- **Your objective**
For the entries below, the result should be an exact transcription of the lines from the one with "fieldLE (pktBytes p) 0x00" up to and including the one with "fieldLE (pktBytes p) 0x28", and only those.

- **Input for this task**
════

/-- What becomes of a packet put into its submission ring, whatever its command (R45, R53, R54, R56–R58, R60, R65): no room, and
nothing happens; an entry that may not start stays in the ring; a command whose link failed completes CANCELLED, a foreign opcode
BAD_OPCODE, the first acceptance check that fails decides the completion and the command has no effect of its own, and a launch time
makes it wait. -/
def Obligations.PacketOutcomes : Prop :=
  ∀ (i : Instr) (sp : OpSpec) (p : Pkt) (s : State), packetOf i = some (sp, p) →
  let id := s.dev.cmd.nextId
  let d := stageMirror sp p s.dev
  let e := placed sp p s
  (takesEntry d (ringN p) = false → exec i s = .next (settle s d)) ∧
  (takesEntry d (ringN p) = true →
    ((ringOf d (ringN p)).filled ≠ 0 ∨ fetchable e p = false → exec i s = .next (settle s e)) ∧
    ((ringOf d (ringN p)).filled = 0 → fetchable e p = true →
      (linkFailed (ringOf e (ringN p)) = true →
        exec i s = .next (settle s (complete id (refuse 0x0019 0) (fetch p e)))) ∧
      (linkFailed (ringOf e (ringN p)) = false → p.opcode.toNat ≠ sp.opcode →
        exec i s = .next (settle s (complete id (refuse 0x0010 0) (fetch p e)))))) ∧
  (∀ x, reaches sp p s = true → accept sp p (fetched sp p s) = some x →
    let counted := if sp.opcode = 0x0301 then bump 3 2 1 (fetched sp p s) else fetched sp p s
    exec i s = .next (settle s (complete id x (if x.status = 0x0016 then bump 4 1 1 counted else counted)))) ∧
  (reaches sp p s = true → accept sp p (fetched sp p s) = none → waitsLaunch sp p = true →
    (waitingCount (fetched sp p s) < 1024 → sp.early = false →
      exec i s = .next (settle s (setPhase id .waiting (noteAccepted sp p (fetched sp p s))))) ∧
    (1024 ≤ waitingCount (fetched sp p s) → sp.opcode ≠ 0x0301 →
      exec i s = .next (settle s (complete id (refuse 0x0030 0x03) (fetched sp p s)))))

/-- R57: an entry with FENCE set does not start while a command fetched before it from its ring has not completed, waiting ones
included; and because entries start in ring order, an entry behind one that has not started does not start either: the entry stays in
the ring, SQ_HEAD stands and no command begins. -/
def Obligations.FenceHolds : Prop :=
  ∀ (i : Instr) (sp : OpSpec) (p : Pkt) (s : State), packetOf i = some (sp, p) →
  let d := stageMirror sp p s.dev
  takesEntry d (ringN p) = true →
  ((∃ e ∈ s.dev.cmd.cmds, e.pkt.ring = p.ring ∧ e.ringless = false ∧ bitAt p.flags.toNat 0 = true) ∧
      linkFailed (ringOf d (ringN p)) = false ∨
    (ringOf d (ringN p)).filled ≠ 0) →
  exec i s = .next (settle s (placed sp p s)) ∧
  (ringOf (placed sp p s) (ringN p)).sqHead = (ringOf s.dev (ringN p)).sqHead ∧
  (placed sp p s).cmd.nextId = s.dev.cmd.nextId ∧ (placed sp p s).cmd.cmds = s.dev.cmd.cmds

/-- R50: a submission entry is 64 bytes that hold the packet's fields at the offsets of the table; the packet that those bytes spell is
the packet. -/
def Obligations.PacketLayout : Prop := ∀ p : Pkt,
  (pktBytes p).length = 64 ∧ pktOfBytes p.ring (pktBytes p) = p ∧
  fieldLE (pktBytes p) 0x00 2 = p.opcode.toNat ∧ fieldLE (pktBytes p) 0x02 1 = p.flags.toNat ∧
  fieldLE (pktBytes p) 0x03 1 = p.classOvr.toNat ∧ fieldLE (pktBytes p) 0x04 4 = p.tag.toNat ∧
  fieldLE (pktBytes p) 0x08 8 = p.launchTime.toNat ∧ fieldLE (pktBytes p) 0x10 8 = p.bufAddr.toNat ∧
  fieldLE (pktBytes p) 0x18 4 = p.bufLen.toNat ∧ fieldLE (pktBytes p) 0x1C 4 = p.word1C.toNat ∧
  fieldLE (pktBytes p) 0x20 4 = p.p0.toNat ∧ fieldLE (pktBytes p) 0x24 4 = p.p1.toNat ∧
  fieldLE (pktBytes p) 0x28 4 = p.p2.toNat ∧ fieldLE (pktBytes p) 0x2C 4 = p.p3.toNat ∧
  fieldLE (pktBytes p) 0x30 4 = p.p4.toNat ∧ fieldLE (pktBytes p) 0x34 4 = p.p5.toNat ∧
  fieldLE (pktBytes p) 0x38 4 = p.p6.toNat ∧ fieldLE (pktBytes p) 0x3C 4 = p.p7.toNat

════

- **Written answer**
  fieldLE (pktBytes p) 0x00 2 = p.opcode.toNat ∧ fieldLE (pktBytes p) 0x02 1 = p.flags.toNat ∧
  fieldLE (pktBytes p) 0x03 1 = p.classOvr.toNat ∧ fieldLE (pktBytes p) 0x04 4 = p.tag.toNat ∧
  fieldLE (pktBytes p) 0x08 8 = p.launchTime.toNat ∧ fieldLE (pktBytes p) 0x10 8 = p.bufAddr.toNat ∧
  fieldLE (pktBytes p) 0x18 4 = p.bufLen.toNat ∧ fieldLE (pktBytes p) 0x1C 4 = p.word1C.toNat ∧
  fieldLE (pktBytes p) 0x20 4 = p.p0.toNat ∧ fieldLE (pktBytes p) 0x24 4 = p.p1.toNat ∧
  fieldLE (pktBytes p) 0x28 4 = p.p2.toNat ∧ fieldLE (pktBytes p) 0x2C 4 = p.p3.toNat ∧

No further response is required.